→ YOUR GOAL:
What is needed is an exact copy of the lines in the listing below, from the one with "-- ==== Sys2Proof/Laws/Illegal.lean" up to and including the one with "constructor", with no other lines.
□ □ □ □
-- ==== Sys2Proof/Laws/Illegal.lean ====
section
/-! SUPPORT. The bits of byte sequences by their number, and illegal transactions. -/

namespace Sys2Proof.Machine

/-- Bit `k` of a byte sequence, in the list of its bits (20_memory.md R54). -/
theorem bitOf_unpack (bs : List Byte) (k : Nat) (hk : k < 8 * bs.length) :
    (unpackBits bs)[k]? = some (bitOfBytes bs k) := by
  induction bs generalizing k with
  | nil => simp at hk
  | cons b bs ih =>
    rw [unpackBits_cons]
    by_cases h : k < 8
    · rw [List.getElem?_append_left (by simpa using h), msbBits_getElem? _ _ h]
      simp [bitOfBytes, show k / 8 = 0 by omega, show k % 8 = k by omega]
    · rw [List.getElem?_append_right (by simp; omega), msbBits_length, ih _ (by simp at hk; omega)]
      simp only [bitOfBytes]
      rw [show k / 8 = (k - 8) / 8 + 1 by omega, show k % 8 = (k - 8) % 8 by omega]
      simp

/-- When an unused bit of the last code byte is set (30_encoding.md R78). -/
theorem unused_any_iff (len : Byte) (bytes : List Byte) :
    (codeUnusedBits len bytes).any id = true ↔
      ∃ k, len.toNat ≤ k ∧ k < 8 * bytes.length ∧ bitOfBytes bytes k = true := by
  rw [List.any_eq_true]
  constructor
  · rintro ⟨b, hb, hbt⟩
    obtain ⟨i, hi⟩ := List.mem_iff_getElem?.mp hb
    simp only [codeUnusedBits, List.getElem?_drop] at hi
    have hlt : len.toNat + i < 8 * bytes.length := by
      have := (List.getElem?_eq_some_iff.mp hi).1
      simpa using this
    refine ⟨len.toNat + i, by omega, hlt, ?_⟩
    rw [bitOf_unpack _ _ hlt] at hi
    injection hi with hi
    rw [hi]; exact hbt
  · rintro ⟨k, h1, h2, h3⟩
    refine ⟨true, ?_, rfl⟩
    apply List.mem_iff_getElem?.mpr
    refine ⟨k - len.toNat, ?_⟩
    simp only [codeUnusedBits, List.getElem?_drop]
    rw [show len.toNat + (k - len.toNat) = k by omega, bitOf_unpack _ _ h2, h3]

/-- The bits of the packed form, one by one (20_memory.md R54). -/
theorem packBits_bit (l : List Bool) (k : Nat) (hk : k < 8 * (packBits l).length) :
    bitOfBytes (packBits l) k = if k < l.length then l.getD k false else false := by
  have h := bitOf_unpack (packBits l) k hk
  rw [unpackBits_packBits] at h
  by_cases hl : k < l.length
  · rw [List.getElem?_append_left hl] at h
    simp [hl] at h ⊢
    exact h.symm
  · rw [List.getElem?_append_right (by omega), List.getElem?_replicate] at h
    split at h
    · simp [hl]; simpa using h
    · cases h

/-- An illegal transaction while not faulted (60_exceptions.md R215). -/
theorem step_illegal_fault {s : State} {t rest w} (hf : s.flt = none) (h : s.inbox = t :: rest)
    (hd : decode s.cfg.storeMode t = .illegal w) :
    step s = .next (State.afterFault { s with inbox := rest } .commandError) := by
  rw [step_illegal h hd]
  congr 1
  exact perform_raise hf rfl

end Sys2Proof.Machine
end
□ □ □ □
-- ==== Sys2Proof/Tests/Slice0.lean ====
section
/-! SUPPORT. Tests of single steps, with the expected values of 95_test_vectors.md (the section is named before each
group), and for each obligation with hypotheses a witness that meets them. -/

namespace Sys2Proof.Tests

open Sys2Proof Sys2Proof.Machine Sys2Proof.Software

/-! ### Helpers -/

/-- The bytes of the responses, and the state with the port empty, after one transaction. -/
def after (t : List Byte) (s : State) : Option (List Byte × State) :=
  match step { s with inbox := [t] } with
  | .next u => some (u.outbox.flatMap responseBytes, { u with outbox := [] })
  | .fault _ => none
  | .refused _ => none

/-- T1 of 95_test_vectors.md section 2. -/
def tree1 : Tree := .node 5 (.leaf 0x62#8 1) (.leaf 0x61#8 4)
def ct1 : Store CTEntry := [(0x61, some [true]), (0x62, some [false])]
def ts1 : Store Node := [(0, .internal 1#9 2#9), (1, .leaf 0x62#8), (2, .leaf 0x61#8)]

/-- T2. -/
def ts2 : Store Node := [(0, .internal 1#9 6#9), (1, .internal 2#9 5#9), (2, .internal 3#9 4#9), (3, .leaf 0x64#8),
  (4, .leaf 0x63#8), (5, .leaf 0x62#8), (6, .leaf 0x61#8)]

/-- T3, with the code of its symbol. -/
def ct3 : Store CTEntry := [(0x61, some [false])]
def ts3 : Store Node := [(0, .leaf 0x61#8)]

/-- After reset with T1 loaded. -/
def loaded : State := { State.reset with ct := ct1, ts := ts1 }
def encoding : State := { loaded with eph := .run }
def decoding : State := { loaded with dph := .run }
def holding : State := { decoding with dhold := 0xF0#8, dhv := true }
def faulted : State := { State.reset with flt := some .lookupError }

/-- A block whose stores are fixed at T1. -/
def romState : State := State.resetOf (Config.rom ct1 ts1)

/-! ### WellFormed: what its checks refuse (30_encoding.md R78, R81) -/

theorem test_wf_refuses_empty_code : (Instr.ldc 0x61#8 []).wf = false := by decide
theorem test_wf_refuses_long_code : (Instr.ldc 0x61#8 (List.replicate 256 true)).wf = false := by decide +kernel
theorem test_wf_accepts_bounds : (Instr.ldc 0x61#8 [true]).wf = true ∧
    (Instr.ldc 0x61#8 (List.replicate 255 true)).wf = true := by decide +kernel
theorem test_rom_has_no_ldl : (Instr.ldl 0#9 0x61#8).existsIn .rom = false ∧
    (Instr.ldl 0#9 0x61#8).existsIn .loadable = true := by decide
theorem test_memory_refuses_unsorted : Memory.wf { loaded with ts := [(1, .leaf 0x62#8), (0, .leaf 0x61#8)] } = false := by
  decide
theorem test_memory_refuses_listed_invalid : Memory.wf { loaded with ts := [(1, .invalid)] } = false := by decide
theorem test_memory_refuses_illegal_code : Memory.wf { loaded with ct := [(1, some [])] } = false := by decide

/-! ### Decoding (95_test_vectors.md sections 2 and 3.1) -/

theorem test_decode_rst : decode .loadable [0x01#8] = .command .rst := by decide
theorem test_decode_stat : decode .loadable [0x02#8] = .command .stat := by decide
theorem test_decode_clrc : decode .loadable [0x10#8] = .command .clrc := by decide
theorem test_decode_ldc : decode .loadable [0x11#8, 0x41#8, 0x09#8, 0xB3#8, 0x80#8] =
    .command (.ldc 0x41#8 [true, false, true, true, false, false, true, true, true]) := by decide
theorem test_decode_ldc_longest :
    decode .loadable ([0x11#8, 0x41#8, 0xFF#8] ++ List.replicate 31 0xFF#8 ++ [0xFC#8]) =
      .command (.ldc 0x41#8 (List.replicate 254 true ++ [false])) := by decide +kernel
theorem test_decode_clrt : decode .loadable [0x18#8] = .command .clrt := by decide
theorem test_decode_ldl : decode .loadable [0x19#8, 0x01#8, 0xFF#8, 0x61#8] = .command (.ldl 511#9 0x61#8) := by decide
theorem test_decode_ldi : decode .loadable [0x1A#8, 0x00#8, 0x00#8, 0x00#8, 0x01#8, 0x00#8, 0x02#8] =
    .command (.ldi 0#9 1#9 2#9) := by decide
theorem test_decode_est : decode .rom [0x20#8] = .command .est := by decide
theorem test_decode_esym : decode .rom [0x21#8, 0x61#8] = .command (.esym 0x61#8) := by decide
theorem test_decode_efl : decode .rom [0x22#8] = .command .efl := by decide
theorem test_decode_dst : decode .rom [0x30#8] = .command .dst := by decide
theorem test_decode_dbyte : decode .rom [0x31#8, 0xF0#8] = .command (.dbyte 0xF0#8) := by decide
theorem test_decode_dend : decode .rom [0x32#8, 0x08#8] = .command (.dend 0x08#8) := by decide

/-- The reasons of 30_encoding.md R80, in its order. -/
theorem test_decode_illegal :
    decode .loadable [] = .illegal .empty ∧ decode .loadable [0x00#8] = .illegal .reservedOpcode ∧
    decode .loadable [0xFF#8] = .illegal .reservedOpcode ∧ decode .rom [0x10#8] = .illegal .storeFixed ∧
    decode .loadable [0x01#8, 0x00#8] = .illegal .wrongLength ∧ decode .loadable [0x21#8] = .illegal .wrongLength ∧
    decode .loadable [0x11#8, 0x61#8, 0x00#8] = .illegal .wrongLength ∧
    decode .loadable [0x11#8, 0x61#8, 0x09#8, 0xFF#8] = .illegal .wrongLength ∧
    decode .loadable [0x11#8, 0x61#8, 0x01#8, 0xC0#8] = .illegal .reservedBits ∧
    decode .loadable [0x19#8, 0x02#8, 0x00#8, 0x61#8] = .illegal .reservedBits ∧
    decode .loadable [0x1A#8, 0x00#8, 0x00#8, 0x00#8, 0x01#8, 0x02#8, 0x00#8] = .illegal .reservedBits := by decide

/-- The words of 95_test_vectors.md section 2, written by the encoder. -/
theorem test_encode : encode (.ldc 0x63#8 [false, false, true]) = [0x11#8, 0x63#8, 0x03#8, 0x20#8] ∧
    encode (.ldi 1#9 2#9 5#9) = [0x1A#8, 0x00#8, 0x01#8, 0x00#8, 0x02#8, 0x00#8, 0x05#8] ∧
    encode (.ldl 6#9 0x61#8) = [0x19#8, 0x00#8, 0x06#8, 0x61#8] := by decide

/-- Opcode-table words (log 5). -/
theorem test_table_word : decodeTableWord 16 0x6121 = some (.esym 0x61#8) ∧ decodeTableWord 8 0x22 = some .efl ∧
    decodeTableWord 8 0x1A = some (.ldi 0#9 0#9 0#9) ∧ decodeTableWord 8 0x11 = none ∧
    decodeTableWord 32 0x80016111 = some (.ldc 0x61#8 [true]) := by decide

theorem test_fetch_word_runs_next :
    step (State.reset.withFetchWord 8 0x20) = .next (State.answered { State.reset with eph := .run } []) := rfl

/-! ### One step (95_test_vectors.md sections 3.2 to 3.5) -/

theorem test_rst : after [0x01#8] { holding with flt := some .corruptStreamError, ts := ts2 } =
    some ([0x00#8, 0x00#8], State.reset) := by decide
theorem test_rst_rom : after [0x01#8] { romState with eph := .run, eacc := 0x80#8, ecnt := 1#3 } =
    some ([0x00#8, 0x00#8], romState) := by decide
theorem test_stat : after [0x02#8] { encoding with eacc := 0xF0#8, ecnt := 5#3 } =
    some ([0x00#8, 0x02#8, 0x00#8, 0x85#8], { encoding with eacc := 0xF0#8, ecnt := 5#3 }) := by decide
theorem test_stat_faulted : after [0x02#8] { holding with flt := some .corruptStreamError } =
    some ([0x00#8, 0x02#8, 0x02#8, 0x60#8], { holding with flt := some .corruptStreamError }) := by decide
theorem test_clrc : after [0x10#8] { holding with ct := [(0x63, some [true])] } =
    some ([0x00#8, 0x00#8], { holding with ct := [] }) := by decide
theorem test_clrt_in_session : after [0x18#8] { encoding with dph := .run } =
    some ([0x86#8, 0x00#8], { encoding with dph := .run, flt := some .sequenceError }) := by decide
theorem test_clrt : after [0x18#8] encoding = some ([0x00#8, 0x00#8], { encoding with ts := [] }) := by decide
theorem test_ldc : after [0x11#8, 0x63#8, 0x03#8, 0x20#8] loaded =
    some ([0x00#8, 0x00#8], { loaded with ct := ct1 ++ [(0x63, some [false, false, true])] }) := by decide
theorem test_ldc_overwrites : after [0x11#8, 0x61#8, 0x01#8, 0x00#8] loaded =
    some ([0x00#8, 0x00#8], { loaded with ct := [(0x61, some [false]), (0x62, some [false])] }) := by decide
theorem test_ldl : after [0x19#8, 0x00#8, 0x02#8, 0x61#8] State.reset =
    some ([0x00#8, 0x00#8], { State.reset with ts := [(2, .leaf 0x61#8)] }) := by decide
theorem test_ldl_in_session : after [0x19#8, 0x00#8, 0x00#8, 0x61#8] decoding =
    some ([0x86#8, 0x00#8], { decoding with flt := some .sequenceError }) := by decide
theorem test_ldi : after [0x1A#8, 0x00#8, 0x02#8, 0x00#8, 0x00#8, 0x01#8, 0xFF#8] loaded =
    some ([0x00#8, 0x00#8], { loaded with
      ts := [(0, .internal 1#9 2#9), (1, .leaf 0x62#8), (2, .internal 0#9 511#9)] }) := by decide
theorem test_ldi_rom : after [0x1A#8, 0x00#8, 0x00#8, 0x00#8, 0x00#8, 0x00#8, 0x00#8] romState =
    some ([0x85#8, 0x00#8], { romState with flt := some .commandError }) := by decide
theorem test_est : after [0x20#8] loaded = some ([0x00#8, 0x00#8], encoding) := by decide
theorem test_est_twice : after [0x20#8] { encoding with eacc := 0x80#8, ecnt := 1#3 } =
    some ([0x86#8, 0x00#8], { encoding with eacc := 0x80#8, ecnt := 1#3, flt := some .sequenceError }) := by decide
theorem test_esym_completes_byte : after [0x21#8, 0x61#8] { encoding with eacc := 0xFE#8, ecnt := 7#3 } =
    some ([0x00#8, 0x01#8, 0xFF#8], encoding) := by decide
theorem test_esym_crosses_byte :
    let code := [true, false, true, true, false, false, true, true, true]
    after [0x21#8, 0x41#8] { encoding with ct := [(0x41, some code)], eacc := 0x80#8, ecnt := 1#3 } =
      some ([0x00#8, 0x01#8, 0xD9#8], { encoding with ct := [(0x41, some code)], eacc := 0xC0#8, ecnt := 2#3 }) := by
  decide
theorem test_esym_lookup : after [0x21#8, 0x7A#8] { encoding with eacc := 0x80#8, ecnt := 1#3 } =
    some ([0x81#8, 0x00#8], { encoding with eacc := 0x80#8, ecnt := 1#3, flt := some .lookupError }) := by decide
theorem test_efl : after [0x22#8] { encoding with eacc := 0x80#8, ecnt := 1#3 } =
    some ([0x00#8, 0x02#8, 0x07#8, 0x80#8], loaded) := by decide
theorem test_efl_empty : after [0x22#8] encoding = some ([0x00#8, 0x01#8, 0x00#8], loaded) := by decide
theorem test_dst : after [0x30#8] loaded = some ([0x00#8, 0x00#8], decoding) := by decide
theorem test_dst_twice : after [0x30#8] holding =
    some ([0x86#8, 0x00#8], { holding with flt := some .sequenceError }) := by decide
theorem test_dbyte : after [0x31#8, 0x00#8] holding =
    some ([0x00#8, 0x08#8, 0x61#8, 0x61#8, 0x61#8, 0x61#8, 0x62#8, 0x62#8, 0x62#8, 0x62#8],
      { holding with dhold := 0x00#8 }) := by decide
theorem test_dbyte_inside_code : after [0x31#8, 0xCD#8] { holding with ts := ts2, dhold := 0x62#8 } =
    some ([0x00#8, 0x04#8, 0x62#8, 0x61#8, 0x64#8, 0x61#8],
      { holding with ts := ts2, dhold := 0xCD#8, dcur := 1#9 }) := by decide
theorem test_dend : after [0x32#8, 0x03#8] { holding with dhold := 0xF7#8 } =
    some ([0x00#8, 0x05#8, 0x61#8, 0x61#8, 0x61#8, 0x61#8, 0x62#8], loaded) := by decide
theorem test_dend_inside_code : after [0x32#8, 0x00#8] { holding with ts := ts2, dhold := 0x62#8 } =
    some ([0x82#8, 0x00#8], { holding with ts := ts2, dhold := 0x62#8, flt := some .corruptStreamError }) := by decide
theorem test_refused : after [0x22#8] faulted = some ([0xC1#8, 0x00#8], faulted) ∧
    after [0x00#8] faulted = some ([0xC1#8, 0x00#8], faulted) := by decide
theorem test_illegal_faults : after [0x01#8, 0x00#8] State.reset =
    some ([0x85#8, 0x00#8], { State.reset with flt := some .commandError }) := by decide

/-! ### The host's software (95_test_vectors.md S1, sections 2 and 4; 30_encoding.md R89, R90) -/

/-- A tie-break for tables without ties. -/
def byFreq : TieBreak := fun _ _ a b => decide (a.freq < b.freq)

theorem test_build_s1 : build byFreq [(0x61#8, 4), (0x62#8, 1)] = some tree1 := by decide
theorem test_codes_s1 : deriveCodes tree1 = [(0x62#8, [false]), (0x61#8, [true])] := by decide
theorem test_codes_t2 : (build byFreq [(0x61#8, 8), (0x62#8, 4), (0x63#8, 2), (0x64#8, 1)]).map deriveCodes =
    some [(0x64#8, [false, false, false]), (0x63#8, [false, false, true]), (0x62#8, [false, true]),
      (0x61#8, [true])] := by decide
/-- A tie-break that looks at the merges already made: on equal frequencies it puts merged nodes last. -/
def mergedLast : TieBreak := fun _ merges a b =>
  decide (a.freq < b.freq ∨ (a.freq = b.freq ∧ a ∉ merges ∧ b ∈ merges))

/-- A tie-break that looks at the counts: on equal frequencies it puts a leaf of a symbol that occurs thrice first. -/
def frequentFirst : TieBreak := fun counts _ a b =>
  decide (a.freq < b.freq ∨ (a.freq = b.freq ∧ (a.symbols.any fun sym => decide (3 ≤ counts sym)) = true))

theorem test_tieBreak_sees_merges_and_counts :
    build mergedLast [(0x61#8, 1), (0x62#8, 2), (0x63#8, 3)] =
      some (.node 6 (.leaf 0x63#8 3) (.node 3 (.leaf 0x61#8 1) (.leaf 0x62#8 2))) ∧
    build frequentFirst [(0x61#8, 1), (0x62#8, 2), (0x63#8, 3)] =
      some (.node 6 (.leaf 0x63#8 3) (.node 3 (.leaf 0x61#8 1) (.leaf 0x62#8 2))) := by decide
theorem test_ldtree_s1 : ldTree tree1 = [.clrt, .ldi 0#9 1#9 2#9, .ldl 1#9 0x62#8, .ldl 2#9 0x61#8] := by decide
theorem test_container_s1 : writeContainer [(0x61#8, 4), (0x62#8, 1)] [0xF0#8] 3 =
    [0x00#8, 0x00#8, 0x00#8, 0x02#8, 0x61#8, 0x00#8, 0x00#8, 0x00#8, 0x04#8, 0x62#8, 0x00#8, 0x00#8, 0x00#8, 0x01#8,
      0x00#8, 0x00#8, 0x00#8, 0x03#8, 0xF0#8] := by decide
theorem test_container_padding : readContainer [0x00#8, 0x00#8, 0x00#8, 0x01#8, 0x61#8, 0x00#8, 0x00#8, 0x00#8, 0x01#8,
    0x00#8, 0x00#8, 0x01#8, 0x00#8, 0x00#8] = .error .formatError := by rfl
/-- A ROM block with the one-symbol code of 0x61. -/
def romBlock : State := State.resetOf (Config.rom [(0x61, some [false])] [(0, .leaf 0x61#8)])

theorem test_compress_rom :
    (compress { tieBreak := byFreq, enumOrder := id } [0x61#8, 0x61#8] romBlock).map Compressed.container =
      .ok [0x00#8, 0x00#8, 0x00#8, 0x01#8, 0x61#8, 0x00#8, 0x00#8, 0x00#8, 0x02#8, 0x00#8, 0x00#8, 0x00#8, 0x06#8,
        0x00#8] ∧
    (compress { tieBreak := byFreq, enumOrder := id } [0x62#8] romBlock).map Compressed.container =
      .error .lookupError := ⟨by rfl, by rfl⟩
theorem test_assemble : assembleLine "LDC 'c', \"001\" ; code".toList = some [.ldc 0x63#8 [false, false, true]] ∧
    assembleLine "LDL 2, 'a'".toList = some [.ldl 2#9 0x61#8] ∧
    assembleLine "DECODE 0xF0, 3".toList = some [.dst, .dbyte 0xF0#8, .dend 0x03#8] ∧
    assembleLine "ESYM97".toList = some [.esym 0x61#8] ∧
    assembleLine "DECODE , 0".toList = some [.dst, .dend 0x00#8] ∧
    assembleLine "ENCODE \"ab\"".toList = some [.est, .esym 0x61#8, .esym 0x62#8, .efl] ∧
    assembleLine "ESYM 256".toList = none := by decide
□ □ □ □
→ YOUR SOLUTION:
-- ==== Sys2Proof/Laws/Illegal.lean ====
section
/-! SUPPORT. The bits of byte sequences by their number, and illegal transactions. -/

namespace Sys2Proof.Machine

/-- Bit `k` of a byte sequence, in the list of its bits (20_memory.md R54). -/
theorem bitOf_unpack (bs : List Byte) (k : Nat) (hk : k < 8 * bs.length) :
    (unpackBits bs)[k]? = some (bitOfBytes bs k) := by
  induction bs generalizing k with
  | nil => simp at hk
  | cons b bs ih =>
    rw [unpackBits_cons]
    by_cases h : k < 8
    · rw [List.getElem?_append_left (by simpa using h), msbBits_getElem? _ _ h]
      simp [bitOfBytes, show k / 8 = 0 by omega, show k % 8 = k by omega]
    · rw [List.getElem?_append_right (by simp; omega), msbBits_length, ih _ (by simp at hk; omega)]
      simp only [bitOfBytes]
      rw [show k / 8 = (k - 8) / 8 + 1 by omega, show k % 8 = (k - 8) % 8 by omega]
      simp

/-- When an unused bit of the last code byte is set (30_encoding.md R78). -/
theorem unused_any_iff (len : Byte) (bytes : List Byte) :
    (codeUnusedBits len bytes).any id = true ↔
      ∃ k, len.toNat ≤ k ∧ k < 8 * bytes.length ∧ bitOfBytes bytes k = true := by
  rw [List.any_eq_true]
  constructor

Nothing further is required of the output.